-- ==== Sys2Proof/Machine/State.lean ====
section
/-!
DEFINITION. The state of the BML-3400-FA as plain data: one structure for each block, and `State`,
which holds them with the queue of commands. A field's docstring gives its width, the rule that
names it and its reset value, in the form "text. width; rule; reset value". The reset value is
the field's default, so that `State.reset` is every field at its default. "DESIGN CHOICE (n)" names
the log entry of a value for which the spec gives none.
-/
namespace Sys2Proof.Machine

/-- The machine never stops with a fault: whatever the spec describes leads to a next state (an
error status, a fault source, a halted or an unpowered device, each part of State). There is no
constructor, so that no command can fault. -/
inductive Fault where
deriving DecidableEq, Repr

/-- Why a command has no next state. -/
inductive Refusal where
  /-- Raised by an arm of `exec` whose command has no meaning yet. Safe: the model says nothing. -/
  | notModelled (mnemonic : String)
deriving DecidableEq, Repr
/-! ### Halyard (HLY) -/

/-- The firmware state of HLY_STATUS.fw_state (R469). -/
inductive FwState where
  | booting | running | halted
deriving DecidableEq, Repr

/-- A host command queue: its registers and rings (R440, R441, R469). -/
structure HQueue where
  /-- HLY_QCMD base: command ring address. 64 bits; R469; reset 0 -/
  cmdBase : Word64 := 0
  /-- HLY_QREPLY base: reply ring address. 64 bits; R469; reset 0 -/
  replyBase : Word64 := 0
  /-- HLY_QCFG.enable. 1 bit; R469; reset 0 -/
  enable : Bool := false
  /-- HLY_QCFG.log2_size. 4 bits, 4 to 12; R469; reset 4 -/
  log2Size : Nat := 4
  /-- HLY_QCFG.privilege: true is board, false management. 1 bit; R469; reset 0 -/
  board : Bool := false
  /-- HLY_QCFG.vector. 6 bits; R469; reset 0 -/
  vector : Nat := 0
  /-- HLY_QCFG.error. 1 bit; R441; reset 0 -/
  error : Bool := false
  /-- HLY_QCFG.reply_full. 1 bit; R452; reset 0 -/
  replyFull : Bool := false
  /-- Command producer index. 16 bits; R441; reset 0 (R469) -/
  cmdProducer : Nat := 0
  /-- HLY_QSTATE.cmd_consumer. 16 bits; R469; reset 0 -/
  cmdConsumer : Nat := 0
  /-- HLY_QSTATE.reply_producer. 16 bits; R469; reset 0 -/
  replyProducer : Nat := 0
  /-- Reply consumer index. 16 bits; R437; reset 0 (R469) -/
  replyConsumer : Nat := 0
deriving DecidableEq, Repr

/-- A status reply (R446) with the output data buffer that goes before it (R445, R594). -/
structure Reply where
  src : CmdSrc
  status : Nat
  seq : Nat
  code : Nat
  remote : Bool
  deviceValid : Bool
  device : Nat
  /-- The result field, reply bits [223:96], as one number. -/
  result : Nat
  /-- The output data buffer, byte 0 first. -/
  out : List Nat
  interrupt : Bool
  /-- Bit [255] of a reply on a host queue: 1 on the ring's first pass, inverted at each wrap. -/
  phase : Bool := false
deriving DecidableEq, Repr

/-- What a command may name and another be changing (R451). -/
inductive Obj where
  | device
  | inst (i : Nat)
  | port (p : Nat)
  | contract (c : Nat)
  | resv (r : Nat)
  | tree (t : Nat)
  | leaf (q : Nat)
  | extent (h : Nat)
  | function (port rid : Nat)
  | window (w : Nat)
  | agent (a : Nat)
  | sendQueue (q : Nat)
  | group (g : Nat)
  | master (m : Nat)
  | slot (n : Nat)
  | chan (c : Nat)
  | spare (kind unit : Nat)
deriving DecidableEq, Repr

/-- What an accepted command waits for before it completes (R449): the point its chapter names. -/
inductive Wait where
  /-- The reply of another device (R450, R463): resends so far, the target, the route of a directed command, and the descriptor that
  its message begins with. -/
  | remote (attempt target : Nat) (directed : Bool) (ports : List Nat) (descriptor : Nat)
  /-- The drain of a hop reservation (R88). -/
  | hopRelease (resvId : Nat)
  /-- The drain of an egress leaf (R149). -/
  | leafUnbind (queue : Nat)
  /-- The drain of a multicast tree (R190). -/
  | treeRemove (tree : Nat)
  /-- A port mode change (R262). -/
  | portMode (port : Nat)
  /-- Zeroing of extents (R280, R283); `handles` not yet free. -/
  | zeroing (handles : List Nat) (result : Nat)
  /-- An unbind's drain, release and zeroing (R283). -/
  | unbind (handles : List Nat) (zero : Bool)
  /-- A bind that zeroes its extents first or waits for the host (R282). -/
  | bind (handles : List Nat)
  /-- The accesses through an import slot that an unmap drains (R295). -/
  | importUnmap (inst slot : Nat)
  /-- A function release (R287). -/
  | functionUnbind (port rid : Nat)
  /-- A directory recall (R320, R322). -/
  | recall (recallId : Nat)
  /-- The end of a send queue's operations, or of a receive queue's as 65,536 + its number (R374). -/
  | queueDestroy (queue : Nat)
  /-- A metering dump asked for, by its snapshot number (R554). -/
  | dump (seq : Nat)
  /-- A queue move (R370). -/
  | queueMove (queue : Nat)
  /-- The drain of a collective group (R403). -/
  | groupRemove (group : Nat)
  /-- An instance reset (R414 to R419). -/
  | instReset (inst : Nat)
  /-- An instance disable (R413, R551). -/
  | instDisable (inst : Nat)
  /-- The writeback of a log swap (R423). -/
  | logSwap (inst : Nat)
  /-- The commit and retirement of a rule set (R476, R477). -/
  | mpuSwap (master : Nat)
  /-- A spare swap (R533). -/
  | spareSwap (kind unit : Nat)
  /-- A mode change (R507, R508, R510). -/
  | modeChange
  /-- HOP_RESERVE at a destination waits until every engine-cluster domain is On (R517). -/
  | domainsOn (resvId result : Nat)
  /-- A device or management complex reset (R558, R561). -/
  | reset
deriving DecidableEq, Repr

/-- A command that is accepted and not completed (R450). -/
structure Prog where
  src : CmdSrc
  seq : Nat
  code : Nat
  interrupt : Bool
  objs : List Obj
  wait : Wait
  /-- Its reply is discarded, after a Function Level Reset of instance 0. R562 -/
  mute : Bool := false
  /-- A write of its output data buffer returns an error. R454 -/
  outErr : Bool := false
  /-- Input data of a command to another device, which a resend carries again. R461, R463 -/
  input : List Nat := []
deriving DecidableEq, Repr

/-- The key of an in-band command (R463). -/
structure InbandKey where
  serial : Nat
  queue : Nat
  seq : Nat
deriving DecidableEq, Repr

/-- A message in reassembly (R461). -/
structure Reassembly where
  key : InbandKey
  segCount : Nat
  have_ : List Nat
deriving DecidableEq, Repr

◆ **Work required**
Copy down the material above exactly as it is.

◆ **Response to the exercise**
-- ==== Sys2Proof/Machine/State.lean ====
section
/-!
DEFINITION. The state of the BML-3400-FA as plain data: one structure for each block, and `State`,
which holds them with the queue of commands. A field's docstring gives its width, the rule that
names it and its reset value, in the form "text. width; rule; reset value". The reset value is
the field's default, so that `State.reset` is every field at its default. "DESIGN CHOICE (n)" names
the log entry of a value for which the spec gives none.
-/
namespace Sys2Proof.Machine

/-- The machine never stops with a fault: whatever the spec describes leads to a next state (an
error status, a fault source, a halted or an unpowered device, each part of State). There is no
constructor, so that no command can fault. -/
inductive Fault where
deriving DecidableEq, Repr

/-- Why a command has no next state. -/
inductive Refusal where
  /-- Raised by an arm of `exec` whose command has no meaning yet. Safe: the model says nothing. -/
  | notModelled (mnemonic : String)
deriving DecidableEq, Repr
/-! ### Halyard (HLY) -/

/-- The firmware state of HLY_STATUS.fw_state (R469). -/
inductive FwState where
  | booting | running | halted
deriving DecidableEq, Repr

/-- A host command queue: its registers and rings (R440, R441, R469). -/
structure HQueue where
  /-- HLY_QCMD base: command ring address. 64 bits; R469; reset 0 -/
  cmdBase : Word64 := 0
  /-- HLY_QREPLY base: reply ring address. 64 bits; R469; reset 0 -/
  replyBase : Word64 := 0
  /-- HLY_QCFG.enable. 1 bit; R469; reset 0 -/
  enable : Bool := false
  /-- HLY_QCFG.log2_size. 4 bits, 4 to 12; R469; reset 4 -/
  log2Size : Nat := 4
  /-- HLY_QCFG.privilege: true is board, false management. 1 bit; R469; reset 0 -/
  board : Bool := false
  /-- HLY_QCFG.vector. 6 bits; R469; reset 0 -/
  vector : Nat := 0
  /-- HLY_QCFG.error. 1 bit; R441; reset 0 -/
  error : Bool := false
  /-- HLY_QCFG.reply_full. 1 bit; R452; reset 0 -/
  replyFull : Bool := false
  /-- Command producer index. 16 bits; R441; reset 0 (R469) -/
  cmdProducer : Nat := 0
  /-- HLY_QSTATE.cmd_consumer. 16 bits; R469; reset 0 -/
  cmdConsumer : Nat := 0
  /-- HLY_QSTATE.reply_producer. 16 bits; R469; reset 0 -/
  replyProducer : Nat := 0
  /-- Reply consumer index. 16 bits; R437; reset 0 (R469) -/
  replyConsumer : Nat := 0
deriving DecidableEq, Repr

/-- A status reply (R446) with the output data buffer that goes before it (R445, R594). -/
structure Reply where
  src : CmdSrc
  status : Nat
  seq : Nat
  code : Nat
  remote : Bool
  deviceValid : Bool
  device : Nat
  /-- The result field, reply bits [223:96], as one number. -/
  result : Nat
  /-- The output data buffer, byte 0 first. -/
  out : List Nat
  interrupt : Bool
  /-- Bit [255] of a reply on a host queue: 1 on the ring's first pass, inverted at each wrap. -/
  phase : Bool := false
deriving DecidableEq, Repr

/-- What a command may name and another be changing (R451). -/
inductive Obj where
  | device
  | inst (i : Nat)
  | port (p : Nat)
  | contract (c : Nat)
  | resv (r : Nat)
  | tree (t : Nat)
  | leaf (q : Nat)
  | extent (h : Nat)
  | function (port rid : Nat)
  | window (w : Nat)
  | agent (a : Nat)
  | sendQueue (q : Nat)
  | group (g : Nat)
  | master (m : Nat)
  | slot (n : Nat)
  | chan (c : Nat)
  | spare (kind unit : Nat)
deriving DecidableEq, Repr

/-- What an accepted command waits for before it completes (R449): the point its chapter names. -/
inductive Wait where
  /-- The reply of another device (R450, R463): resends so far, the target, the route of a directed command, and the descriptor that
  its message begins with. -/
  | remote (attempt target : Nat) (directed : Bool) (ports : List Nat) (descriptor : Nat)
  /-- The drain of a hop reservation (R88). -/
  | hopRelease (resvId : Nat)
  /-- The drain of an egress leaf (R149). -/
  | leafUnbind (queue : Nat)
  /-- The drain of a multicast tree (R190). -/
  | treeRemove (tree : Nat)
  /-- A port mode change (R262). -/
  | portMode (port : Nat)
  /-- Zeroing of extents (R280, R283); `handles` not yet free. -/
  | zeroing (handles : List Nat) (result : Nat)
  /-- An unbind's drain, release and zeroing (R283). -/
  | unbind (handles : List Nat) (zero : Bool)
  /-- A bind that zeroes its extents first or waits for the host (R282). -/
  | bind (handles : List Nat)
  /-- The accesses through an import slot that an unmap drains (R295). -/
  | importUnmap (inst slot : Nat)
  /-- A function release (R287). -/
  | functionUnbind (port rid : Nat)
  /-- A directory recall (R320, R322). -/
  | recall (recallId : Nat)
  /-- The end of a send queue's operations, or of a receive queue's as 65,536 + its number (R374). -/
  | queueDestroy (queue : Nat)
  /-- A metering dump asked for, by its snapshot number (R554). -/
  | dump (seq : Nat)
  /-- A queue move (R370). -/
  | queueMove (queue : Nat)
  /-- The drain of a collective group (R403). -/
  | groupRemove (group : Nat)
  /-- An instance reset (R414 to R419). -/
  | instReset (inst : Nat)
  /-- An instance disable (R413, R551). -/
  | instDisable (inst : Nat)
  /-- The writeback of a log swap (R423). -/
  | logSwap (inst : Nat)
  /-- The commit and retirement of a rule set (R476, R477). -/
  | mpuSwap (master : Nat)
  /-- A spare swap (R533). -/
  | spareSwap (kind unit : Nat)
  /-- A mode change (R507, R508, R510). -/
  | modeChange
  /-- HOP_RESERVE at a destination waits until every engine-cluster domain is On (R517). -/
  | domainsOn (resvId result : Nat)
  /-- A device or management complex reset (R558, R561). -/
  | reset
deriving DecidableEq, Repr

/-- A command that is accepted and not completed (R450). -/
structure Prog where
  src : CmdSrc
  seq : Nat
  code : Nat
  interrupt : Bool
  objs : List Obj
  wait : Wait
  /-- Its reply is discarded, after a Function Level Reset of instance 0. R562 -/
  mute : Bool := false
  /-- A write of its output data buffer returns an error. R454 -/
  outErr : Bool := false
  /-- Input data of a command to another device, which a resend carries again. R461, R463 -/
  input : List Nat := []
deriving DecidableEq, Repr

/-- The key of an in-band command (R463). -/
structure InbandKey where
  serial : Nat
  queue : Nat
  seq : Nat
deriving DecidableEq, Repr

/-- A message in reassembly (R461). -/
structure Reassembly where
  key : InbandKey
  segCount : Nat
  have_ : List Nat
deriving DecidableEq, Repr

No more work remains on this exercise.